In the Endpoint Configuration step, scroll down to Model and add the link or path for the model you want to use.For example, Qwen/qwen3-32b-awq.
3

Add an access token (if needed)

If you’re using a gated model, you’ll need to enter a Hugging Face access token.
4

Deploy the endpoint

Complete your endpoint configuration and click Deploy Endpoint .
You can add a cached model to an existing endpoint by selecting Manage → Edit Endpoint in the endpoint details page and updating the Model field. Once it’s deployed, your workers will all have access to the cached model for .

Using cached models in your workers

When using vLLM workers or other official Runpod worker images, you can usually just set the Model field as shown above (or use the MODEL_NAME environment variable), and your workers will automatically use the cached model for inference.
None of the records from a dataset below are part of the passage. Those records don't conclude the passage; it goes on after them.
-- ==== Sys2Proof/Tests/Slice0.lean ====
section
/-! SUPPORT. The model's own tests: ill-formed terms, decoded words, small steps against the vectors of
95_test_vectors.md, and for every statement with hypotheses a witness that meets them. -/

namespace Sys2Proof.Tests

open Sys2Proof Sys2Proof.Machine

/- One test after another: in parallel, each waits in a thread of its own and the threads' stacks fill the memory limit. -/
set_option Elab.async false

/-! ### Well-formedness -/

theorem test_permute_reserved_tsrc_refused : WellFormed (.permute .msb .one 7#3) = false := by decide

theorem test_ctxset_reserved_mode_refused : WellFormed (.ctxset 7#3 .zeros) = false := by decide

theorem test_all_commands_well_formed : ∀ i ∈ allCommands, WellFormed i = true := by decide

/-! ### Words, written bit by bit from 30_encoding.md R111: RSV, FN, OP -/

/-- R111: `0 TSRC 0 0 ORG ORD`, opcode 0x01: `PERMUTE.LSB.O0 PC2`. -/
theorem test_decode_permute :
    decode 0b00000000000000000110000100000001#32 = .ok (.permute .lsb .zero 6#3) := by rfl

/-- `PERMUTE.MSB.O1 IP`. -/
theorem test_decode_permute_ip :
    decode 0b00000000000000000001001000000001#32 = .ok (.permute .msb .one 1#3) := by rfl

theorem test_decode_ksgen : decode 0b00000000000000000000000100000010#32 = .ok (.ksgen .compound) := by rfl

theorem test_decode_rfn : decode 0b00000000000000000000000000000011#32 = .ok (.rfn .base) := by rfl

theorem test_decode_keyinit : decode 0b00000000000000000000000000010000#32 = .ok .keyinit := by rfl

theorem test_decode_encb : decode 0b00000000000000000000000000010001#32 = .ok .encb := by rfl

theorem test_decode_decb : decode 0b00000000000000000000000000010010#32 = .ok .decb := by rfl

/-- R111: `0 0 PAD 0 MODE`, opcode 0x20: `CTXSET CFB, ANSIX923`. -/
theorem test_decode_ctxset :
    decode 0b00000000000000000001001100100000#32 = .ok (.ctxset 3#3 .ansiX923) := by rfl

theorem test_decode_menc : decode 0b00000000000000000000000000100001#32 = .ok .menc := by rfl

theorem test_decode_mdec : decode 0b00000000000000000000000000100010#32 = .ok .mdec := by rfl

/-- `PAD ISO10126`. -/
theorem test_decode_pad : decode 0b00000000000000000011000000100011#32 = .ok (.pad .iso10126) := by rfl

/-- `UNPAD PKCS7`. -/
theorem test_decode_unpad : decode 0b00000000000000000010000000100100#32 = .ok (.unpad .pkcs7) := by rfl

/-- R127: an unknown opcode, `RSV`, a reserved bit of `FN`, reserved values. -/
theorem test_decode_illegal :
    decode 0x00000025#32 = .error .unknownOpcode ∧ decode 0x80000010#32 = .error .rsvNonzero ∧
      decode 0x00000401#32 = .error .reservedBit ∧ decode 0x00007001#32 = .error .reservedValue ∧
      decode 0x00000720#32 = .error .reservedValue := ⟨rfl, rfl, rfl, rfl, rfl⟩

theorem test_table_word : decodeTableWord 32 0x2120 = some (.ctxset 1#3 .pkcs7) := by rfl

/-- R132: the assembler text of R134's examples. -/
theorem test_text : (Instr.permute .msb .one 1#3).text = "PERMUTE.MSB.O1 IP" ∧
    (Instr.ctxset 6#3 .iso10126).text = "CTXSET RD, ISO10126" := by decide

/-! ### States for the tests -/

/-- K1 of 95_test_vectors.md. -/
def k1 : Bytes := [0x13#8, 0x34#8, 0x57#8, 0x79#8, 0x9B#8, 0xBC#8, 0xDF#8, 0xF1#8]

/-- PT of 95_test_vectors.md. -/
def pt : Bytes := [0x01#8, 0x23#8, 0x45#8, 0x67#8, 0x89#8, 0xAB#8, 0xCD#8, 0xEF#8]

/-- IV_A of 95_test_vectors.md. -/
def ivA : Bytes := [0xA0#8, 0xA1#8, 0xA2#8, 0xA3#8, 0xA4#8, 0xA5#8, 0xA6#8, 0xA7#8]

/-- `BaseEncrypt(PT)` under K1 (95_test_vectors.md section 2.5). -/
def ct : Bytes := [0x4A#8, 0xD4#8, 0x23#8, 0xA8#8, 0x0F#8, 0x05#8, 0x78#8, 0x0A#8]

/-- After reset, with a source of 8 bytes at 0, a destination of 32 bytes at 0x40, K1 and IV_A in the CSRs. -/
def withSource (d : Bytes) : State :=
  { State.reset with
    dmem := Memory.writeBytes [] 0 d
    srcLen := BitVec.ofNat 32 d.length
    dstAddr := 0x40#32
    dstCap := 32#32
    key := #v[0x13345779#32, 0x9BBCDFF1#32, 0#32, 0#32, 0#32, 0#32, 0#32, 0#32]
    keyLen := 8#6
    iv := #v[0xA0A1A2A3#32, 0xA4A5A6A7#32, 0#32, 0#32]
    ivLen := 8#5 }

/-- The same with K1 loaded and a context latched. -/
def ready (d : Bytes) (m : Mode) (p : PadScheme) : State :=
  { withSource d with
    init := true
    rk := baseRoundKeys romDefault k1
    ctxv := true
    ctxMode := m
    ctxPad := p
    ctxIv := ivA }

/-- The next state of an outcome, or a state to fall back on. -/
def after (o : Host.Outcome State Fault Refusal) (s : State) : State :=
  match o with
  | .next t => t
  | .fault _ => s
  | .refused _ => s

/-- The state after a command. -/
def ran (i : Instr) (s : State) : State := after (exec i s) s

theorem exec_ran (i : Instr) (s : State) : exec i s = .next (ran i s) := by
  obtain ⟨t, h⟩ := exec_next i s
  rw [ran, h]; rfl

/-- The bytes a command wrote. -/
def output (t : State) : Bytes := t.dmem.readBytes t.dstAddr.toNat t.outLen.toNat

/-! ### Commands, against 95_test_vectors.md -/

/-- Section 2.1: ROM `IP` on PT, MSB-first and LSB-first, origin 1. -/
theorem test_permute_ip :
    output (ran (.permute .msb .one 1#3) (withSource pt)) =
        [0xCC#8, 0x00#8, 0xCC#8, 0xFF#8, 0xF0#8, 0xAA#8, 0xF0#8, 0xAA#8] ∧
      output (ran (.permute .lsb .one 1#3) (withSource pt)) =
        [0x55#8, 0x0F#8, 0x55#8, 0x0F#8, 0xFF#8, 0x33#8, 0x00#8, 0x33#8] := by decide +kernel

/-- Section 2.1: `B5` through the DMEM table `[1, 1, 2]` at 8, MSB-first, gives `C0`; entry 9 is out of range. -/
theorem test_permute_dmem_table :
    output (ran (.permute .msb .one 0#3)
        { withSource [0xB5#8, 0#8, 1#8, 0#8, 1#8, 0#8, 2#8] with srcLen := 1#32, tblAddr := 1#32, tblLen := 3#32 }) =
        [0xC0#8] ∧
      (ran (.permute .msb .one 0#3)
        { withSource [0xB5#8, 0#8, 9#8] with srcLen := 1#32, tblAddr := 1#32, tblLen := 1#32 }).errcode =
        some .invalidArgument := by decide +kernel
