-- ==== Sys2Proof/Machine/Operands.lean ====
section
/-! DEFINITION. The identifier's field views and writes, the 80-bit increment and the time operand. -/

namespace Sys2Proof.Machine

/-- `V = be(B[0..15])`, an identifier's 128-bit value (10_state.md R22). -/
def bufValue (b : Bytes 16) : Nat := be b.toList

/-- The timestamp field `be(B[0..5])` (10_state.md R23). -/
def timeField (b : Bytes 16) : Nat := be (b.toList.take 6)

/-- The random segment `be(B[6..15])` (10_state.md R23). -/
def randField (b : Bytes 16) : Nat := be (b.toList.drop 6)

/-- `B[0..5] <- be_bytes(t)`, B[6..15] unchanged (41_identifier_buffer.md R111). -/
def withTime (b : Bytes 16) (t : Time) : Bytes 16 :=
  Vector.ofFn fun i : Fin 16 => if h : i.val < 6 then (beBytes 6 t.toNat)[i.val] else b[i.val]

/-- `B[6..15] <- r[0..9]`, B[0..5] unchanged: B[6+k] gets r[k] (41_identifier_buffer.md R113). -/
def withRand (b : Bytes 16) (r : Bytes 10) : Bytes 16 :=
  Vector.ofFn fun i : Fin 16 => if h : i.val < 6 then b[i.val] else r[i.val - 6]

/-- Sixteen zero bytes (41_identifier_buffer.md R110). -/
def zeroBuf : Bytes 16 := Vector.replicate 16 0

/-- A new identifier: both fields written (41_identifier_buffer.md R117). -/
def identifier (t : Time) (r : Bytes 10) : Bytes 16 := withRand (withTime zeroBuf t) r

/-- The loop of 41_identifier_buffer.md R114, from the last byte to the first: the carry starts at 1,
`s <- B[k] + carry`, `B[k] <- s mod 256`, `carry <- s div 256`. -/
def incBytes : List Byte → List Byte × Nat
  | [] => ([], 1)
  | x :: xs =>
    let (ys, carry) := incBytes xs
    let sum := x.toNat + carry
    (BitVec.ofNat 8 (sum % 256) :: ys, sum / 256)

theorem incBytes_length : ∀ xs : List Byte, (incBytes xs).1.length = xs.length
  | [] => rfl
  | _ :: xs => by simp [incBytes, incBytes_length xs]

/-- `inc80(B)`: the incremented bytes B[6..15] and the carry-out (41_identifier_buffer.md R114). -/
def inc80 (b : Bytes 16) : Bytes 10 × Bool :=
  let out := incBytes (b.toList.drop 6)
  (⟨⟨out.1⟩, by simp [out, incBytes_length]⟩, out.2 == 1)

/-- TIME_MAX = 2^48 - 1 (00_scope.md R7). -/
def timeMax : Nat := 2 ^ 48 - 1

/-- `trunc_48(TIME_OP)`: SET_TIME's operand, with no range check (10_state.md R26). -/
def timeOperand (s : State) : Time := s.timeOp.setWidth 48

/-- The requested time is above 2^48 - 1: MAKE's range check with S = 1 (10_state.md R26). -/
def timeOperandTooLarge (s : State) : Bool := decide (timeMax < s.timeOp.toNat)

end Sys2Proof.Machine
end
To use cached models with custom workers, you’ll need to manually locate the cached model path and integrate it into your worker code.

Where cached models are stored

Cached models are available to your workers at /runpod-volume/huggingface-cache/hub/ following Hugging Face cache conventions. The directory structure replaces forward slashes (/) from the original model name with double dashes (--), and includes a version hash subdirectory.
While cached models use the same mount path as network volumes (/runpod-volume/), the model loaded from the cache will load significantly faster than the same model loaded from a network volume.
For example, here is how the model gensyn/qwen2.5-0.5b-instruct would be stored:
runpod-volume
huggingface-cache
hub
models--gensyn--qwen2.5-0.5b-instruct
refs
main
snapshots
abcdef1234567890...

Locate cached models in your handler

To use a cached model in your , you need to resolve the local path to the model files. The path follows a predictable pattern based on the model identifier:
/runpod-volume/huggingface-cache/hub/models--{org}--{name}/snapshots/{hash}/
For example, Qwen/Qwen2.5-0.5B-Instruct would be stored at:
/runpod-volume/huggingface-cache/hub/models--Qwen--Qwen2.5-0.5B-Instruct/snapshots/abc123.../
For complete implementation details including a helper function to resolve these paths dynamically, see Use Hugging Face models.

Examples and resources

Hugging Face integration

Learn how to adapt your Transformers code to use cached models

Cached model tutorial

End-to-end walkthrough deploying Phi-3 with model caching

Example repository

Sample worker using cached models for LLM inference

vLLM workers

Pre-built workers with automatic cached model support

Current limitations

  • Each endpoint is currently limited to one cached model at a time.
  • If a Hugging Face repository contains multiple quantization versions of a model (for example, 4-bit AWQ and 8-bit GPTQ versions), the system currently downloads all quantization versions. The ability to select specific quantizations will be available in a future update.